Given records:
##############################

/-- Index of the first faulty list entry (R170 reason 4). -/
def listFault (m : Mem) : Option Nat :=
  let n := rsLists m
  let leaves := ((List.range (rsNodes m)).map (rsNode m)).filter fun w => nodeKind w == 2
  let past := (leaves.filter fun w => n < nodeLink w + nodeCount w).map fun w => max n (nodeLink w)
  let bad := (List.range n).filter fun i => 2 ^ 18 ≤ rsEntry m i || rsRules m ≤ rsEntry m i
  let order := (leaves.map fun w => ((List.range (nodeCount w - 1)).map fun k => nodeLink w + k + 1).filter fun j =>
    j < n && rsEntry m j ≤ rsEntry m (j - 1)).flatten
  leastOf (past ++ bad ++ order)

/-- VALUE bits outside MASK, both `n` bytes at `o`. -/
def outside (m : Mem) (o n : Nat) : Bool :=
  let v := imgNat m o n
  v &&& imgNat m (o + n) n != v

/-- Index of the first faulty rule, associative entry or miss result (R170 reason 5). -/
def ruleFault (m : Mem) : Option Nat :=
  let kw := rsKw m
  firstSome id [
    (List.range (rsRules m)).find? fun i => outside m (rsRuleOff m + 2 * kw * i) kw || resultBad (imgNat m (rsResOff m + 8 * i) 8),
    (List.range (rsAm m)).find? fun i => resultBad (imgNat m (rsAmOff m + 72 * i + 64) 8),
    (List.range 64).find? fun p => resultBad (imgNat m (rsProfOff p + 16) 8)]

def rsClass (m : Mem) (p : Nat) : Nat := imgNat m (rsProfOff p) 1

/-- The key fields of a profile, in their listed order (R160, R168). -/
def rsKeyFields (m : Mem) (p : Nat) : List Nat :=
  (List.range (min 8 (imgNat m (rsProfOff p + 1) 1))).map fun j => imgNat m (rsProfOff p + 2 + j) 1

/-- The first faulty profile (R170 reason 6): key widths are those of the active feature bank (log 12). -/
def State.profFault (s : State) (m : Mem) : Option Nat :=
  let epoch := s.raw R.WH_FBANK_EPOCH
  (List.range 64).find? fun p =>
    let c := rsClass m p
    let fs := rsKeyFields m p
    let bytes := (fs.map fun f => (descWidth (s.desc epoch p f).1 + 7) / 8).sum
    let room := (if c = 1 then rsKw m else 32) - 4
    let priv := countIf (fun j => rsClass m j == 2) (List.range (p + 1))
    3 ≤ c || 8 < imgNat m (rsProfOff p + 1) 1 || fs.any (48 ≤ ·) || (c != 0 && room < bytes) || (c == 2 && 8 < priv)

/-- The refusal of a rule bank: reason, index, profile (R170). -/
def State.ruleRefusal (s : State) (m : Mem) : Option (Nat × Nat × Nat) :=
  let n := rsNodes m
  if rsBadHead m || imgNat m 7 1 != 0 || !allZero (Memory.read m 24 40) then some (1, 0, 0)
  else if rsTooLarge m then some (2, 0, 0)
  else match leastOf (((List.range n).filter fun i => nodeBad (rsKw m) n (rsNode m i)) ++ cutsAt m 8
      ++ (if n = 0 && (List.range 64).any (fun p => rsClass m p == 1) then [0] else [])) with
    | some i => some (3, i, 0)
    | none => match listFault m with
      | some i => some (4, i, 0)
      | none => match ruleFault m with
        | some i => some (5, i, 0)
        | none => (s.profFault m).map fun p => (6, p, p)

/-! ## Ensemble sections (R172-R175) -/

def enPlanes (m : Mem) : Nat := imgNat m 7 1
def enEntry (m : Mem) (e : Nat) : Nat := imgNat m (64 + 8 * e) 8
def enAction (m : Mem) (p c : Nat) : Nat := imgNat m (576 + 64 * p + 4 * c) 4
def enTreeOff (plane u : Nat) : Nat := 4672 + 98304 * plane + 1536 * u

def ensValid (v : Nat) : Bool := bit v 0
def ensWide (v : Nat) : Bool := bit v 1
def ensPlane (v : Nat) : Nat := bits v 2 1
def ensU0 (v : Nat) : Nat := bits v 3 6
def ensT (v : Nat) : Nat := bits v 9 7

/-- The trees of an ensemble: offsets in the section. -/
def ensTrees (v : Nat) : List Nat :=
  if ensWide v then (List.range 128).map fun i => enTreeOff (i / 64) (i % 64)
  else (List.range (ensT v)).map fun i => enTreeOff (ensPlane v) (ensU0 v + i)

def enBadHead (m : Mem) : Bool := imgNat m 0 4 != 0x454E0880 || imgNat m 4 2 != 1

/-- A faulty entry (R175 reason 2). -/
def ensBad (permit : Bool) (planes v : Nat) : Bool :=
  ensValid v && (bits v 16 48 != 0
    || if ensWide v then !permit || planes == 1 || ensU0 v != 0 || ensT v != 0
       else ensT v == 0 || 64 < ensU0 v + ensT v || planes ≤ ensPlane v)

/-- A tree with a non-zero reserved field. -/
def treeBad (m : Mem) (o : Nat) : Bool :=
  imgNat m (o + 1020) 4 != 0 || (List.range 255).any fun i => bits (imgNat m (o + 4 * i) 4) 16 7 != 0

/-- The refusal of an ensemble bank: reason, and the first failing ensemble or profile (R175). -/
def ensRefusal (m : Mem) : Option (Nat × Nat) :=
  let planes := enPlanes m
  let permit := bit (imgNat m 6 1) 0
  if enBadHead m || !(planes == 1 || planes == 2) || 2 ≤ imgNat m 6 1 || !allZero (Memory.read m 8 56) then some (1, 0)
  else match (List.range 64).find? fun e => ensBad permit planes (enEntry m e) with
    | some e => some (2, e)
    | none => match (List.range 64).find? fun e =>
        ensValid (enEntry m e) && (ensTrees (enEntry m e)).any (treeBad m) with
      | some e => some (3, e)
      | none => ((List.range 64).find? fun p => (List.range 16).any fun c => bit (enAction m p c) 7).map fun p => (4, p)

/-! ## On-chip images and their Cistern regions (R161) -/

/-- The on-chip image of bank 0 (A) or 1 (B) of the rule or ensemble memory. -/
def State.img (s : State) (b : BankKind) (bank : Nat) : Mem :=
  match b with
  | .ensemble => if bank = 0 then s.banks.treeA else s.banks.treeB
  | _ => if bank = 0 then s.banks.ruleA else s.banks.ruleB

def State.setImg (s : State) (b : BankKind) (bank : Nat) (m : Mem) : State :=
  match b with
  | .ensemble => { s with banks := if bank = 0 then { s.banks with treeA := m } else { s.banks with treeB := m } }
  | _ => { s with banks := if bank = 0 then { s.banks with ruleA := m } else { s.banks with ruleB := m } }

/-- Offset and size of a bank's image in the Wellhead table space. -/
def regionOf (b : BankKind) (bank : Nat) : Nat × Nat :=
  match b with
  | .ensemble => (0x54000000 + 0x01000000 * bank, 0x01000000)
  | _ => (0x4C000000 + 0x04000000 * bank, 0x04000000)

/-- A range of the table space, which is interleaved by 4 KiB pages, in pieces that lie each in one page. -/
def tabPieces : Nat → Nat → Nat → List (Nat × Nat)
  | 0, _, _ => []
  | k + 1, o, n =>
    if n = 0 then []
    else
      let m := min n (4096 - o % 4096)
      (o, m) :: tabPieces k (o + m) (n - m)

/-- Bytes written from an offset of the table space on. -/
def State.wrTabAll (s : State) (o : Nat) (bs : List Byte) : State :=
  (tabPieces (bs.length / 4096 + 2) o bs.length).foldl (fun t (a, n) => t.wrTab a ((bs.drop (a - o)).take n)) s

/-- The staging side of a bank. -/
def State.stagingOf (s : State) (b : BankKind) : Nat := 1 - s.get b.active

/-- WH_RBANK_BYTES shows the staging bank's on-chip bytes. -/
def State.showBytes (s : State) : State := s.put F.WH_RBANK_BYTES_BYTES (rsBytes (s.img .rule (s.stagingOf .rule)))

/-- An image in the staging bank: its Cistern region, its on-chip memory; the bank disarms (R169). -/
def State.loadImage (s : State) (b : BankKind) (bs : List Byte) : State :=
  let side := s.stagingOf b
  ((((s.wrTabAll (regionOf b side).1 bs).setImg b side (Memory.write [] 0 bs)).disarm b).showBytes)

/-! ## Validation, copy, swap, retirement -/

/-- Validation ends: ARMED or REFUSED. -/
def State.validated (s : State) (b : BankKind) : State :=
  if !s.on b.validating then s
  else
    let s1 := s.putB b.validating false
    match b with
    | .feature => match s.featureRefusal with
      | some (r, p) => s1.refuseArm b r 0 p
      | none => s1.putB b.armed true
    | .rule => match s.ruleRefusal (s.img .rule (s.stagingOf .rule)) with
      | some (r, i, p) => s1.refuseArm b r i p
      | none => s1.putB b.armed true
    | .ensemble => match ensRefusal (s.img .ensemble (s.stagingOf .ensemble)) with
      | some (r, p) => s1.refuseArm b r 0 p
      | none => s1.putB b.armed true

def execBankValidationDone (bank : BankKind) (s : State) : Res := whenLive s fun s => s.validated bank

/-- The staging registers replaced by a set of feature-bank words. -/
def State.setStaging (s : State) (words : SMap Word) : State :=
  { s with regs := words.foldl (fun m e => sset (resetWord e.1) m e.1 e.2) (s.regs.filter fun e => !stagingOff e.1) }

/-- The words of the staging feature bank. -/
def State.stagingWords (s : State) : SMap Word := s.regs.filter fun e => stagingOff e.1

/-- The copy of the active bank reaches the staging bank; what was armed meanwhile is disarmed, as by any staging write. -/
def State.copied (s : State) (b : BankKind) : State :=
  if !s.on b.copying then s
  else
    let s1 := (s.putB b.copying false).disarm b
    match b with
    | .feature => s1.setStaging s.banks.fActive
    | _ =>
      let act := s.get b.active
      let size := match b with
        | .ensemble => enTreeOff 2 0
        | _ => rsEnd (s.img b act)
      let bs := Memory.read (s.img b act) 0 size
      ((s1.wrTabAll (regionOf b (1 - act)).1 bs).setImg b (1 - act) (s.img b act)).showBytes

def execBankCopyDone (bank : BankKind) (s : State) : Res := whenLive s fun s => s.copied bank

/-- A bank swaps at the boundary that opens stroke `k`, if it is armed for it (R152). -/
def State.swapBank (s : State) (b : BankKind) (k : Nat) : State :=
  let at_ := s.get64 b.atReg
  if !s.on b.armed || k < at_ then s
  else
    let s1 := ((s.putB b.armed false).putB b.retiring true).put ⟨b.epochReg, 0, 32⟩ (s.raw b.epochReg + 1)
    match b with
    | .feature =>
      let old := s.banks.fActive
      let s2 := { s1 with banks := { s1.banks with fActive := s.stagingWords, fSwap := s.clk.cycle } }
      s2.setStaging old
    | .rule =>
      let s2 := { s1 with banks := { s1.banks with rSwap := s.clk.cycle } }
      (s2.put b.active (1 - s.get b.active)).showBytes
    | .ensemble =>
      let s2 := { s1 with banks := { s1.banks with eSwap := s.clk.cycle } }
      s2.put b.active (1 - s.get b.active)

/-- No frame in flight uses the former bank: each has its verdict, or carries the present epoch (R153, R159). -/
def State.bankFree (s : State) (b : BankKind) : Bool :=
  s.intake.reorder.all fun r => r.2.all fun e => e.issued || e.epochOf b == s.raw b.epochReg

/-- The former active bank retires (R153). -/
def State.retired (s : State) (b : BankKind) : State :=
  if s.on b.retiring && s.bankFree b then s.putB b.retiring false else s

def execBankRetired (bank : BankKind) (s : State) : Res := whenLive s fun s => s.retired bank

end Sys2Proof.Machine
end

##############################

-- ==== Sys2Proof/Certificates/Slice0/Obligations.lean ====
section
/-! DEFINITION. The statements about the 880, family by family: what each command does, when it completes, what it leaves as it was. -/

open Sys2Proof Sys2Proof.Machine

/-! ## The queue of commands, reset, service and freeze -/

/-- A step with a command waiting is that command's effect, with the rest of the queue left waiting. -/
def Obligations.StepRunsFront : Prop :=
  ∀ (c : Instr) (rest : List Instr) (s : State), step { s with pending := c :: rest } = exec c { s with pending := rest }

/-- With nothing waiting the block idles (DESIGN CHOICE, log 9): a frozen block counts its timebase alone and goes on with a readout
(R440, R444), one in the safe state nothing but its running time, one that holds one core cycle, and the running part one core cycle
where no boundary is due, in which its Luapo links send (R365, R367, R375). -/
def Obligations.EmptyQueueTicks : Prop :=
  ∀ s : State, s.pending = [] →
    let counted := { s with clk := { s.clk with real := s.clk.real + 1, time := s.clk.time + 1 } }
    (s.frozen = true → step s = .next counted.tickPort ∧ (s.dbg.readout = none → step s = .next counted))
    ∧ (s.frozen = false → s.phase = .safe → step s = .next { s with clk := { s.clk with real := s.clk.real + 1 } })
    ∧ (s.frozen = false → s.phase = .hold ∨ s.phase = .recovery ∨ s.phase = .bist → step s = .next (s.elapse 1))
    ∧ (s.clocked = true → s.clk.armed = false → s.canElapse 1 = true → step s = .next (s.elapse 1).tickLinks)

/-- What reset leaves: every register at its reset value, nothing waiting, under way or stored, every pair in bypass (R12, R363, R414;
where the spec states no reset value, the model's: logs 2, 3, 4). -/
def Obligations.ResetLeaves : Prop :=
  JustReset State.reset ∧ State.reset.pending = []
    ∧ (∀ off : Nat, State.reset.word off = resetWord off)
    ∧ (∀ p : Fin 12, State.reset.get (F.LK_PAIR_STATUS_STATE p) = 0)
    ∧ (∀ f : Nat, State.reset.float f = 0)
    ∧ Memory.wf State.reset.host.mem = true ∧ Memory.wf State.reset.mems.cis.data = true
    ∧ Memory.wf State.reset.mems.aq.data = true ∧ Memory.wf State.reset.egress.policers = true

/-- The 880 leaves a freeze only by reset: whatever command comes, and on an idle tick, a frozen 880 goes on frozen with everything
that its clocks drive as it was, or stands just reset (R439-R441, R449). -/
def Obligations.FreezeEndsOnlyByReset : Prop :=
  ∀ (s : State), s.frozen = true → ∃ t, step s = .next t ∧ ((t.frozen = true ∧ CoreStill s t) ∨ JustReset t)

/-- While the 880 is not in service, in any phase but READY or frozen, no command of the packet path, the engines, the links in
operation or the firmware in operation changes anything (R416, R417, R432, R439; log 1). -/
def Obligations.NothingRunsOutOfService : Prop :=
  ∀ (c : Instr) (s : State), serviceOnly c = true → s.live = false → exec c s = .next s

##############################

Task goal: Every line holding the word "stagingWords" should be copied out of the records above.

Response area:
def State.stagingWords (s : State) : SMap Word := s.regs.filter fun e => stagingOff e.1
      let s2 := { s1 with banks := { s1.banks with fActive := s.stagingWords, fSwap := s.clk.cycle } }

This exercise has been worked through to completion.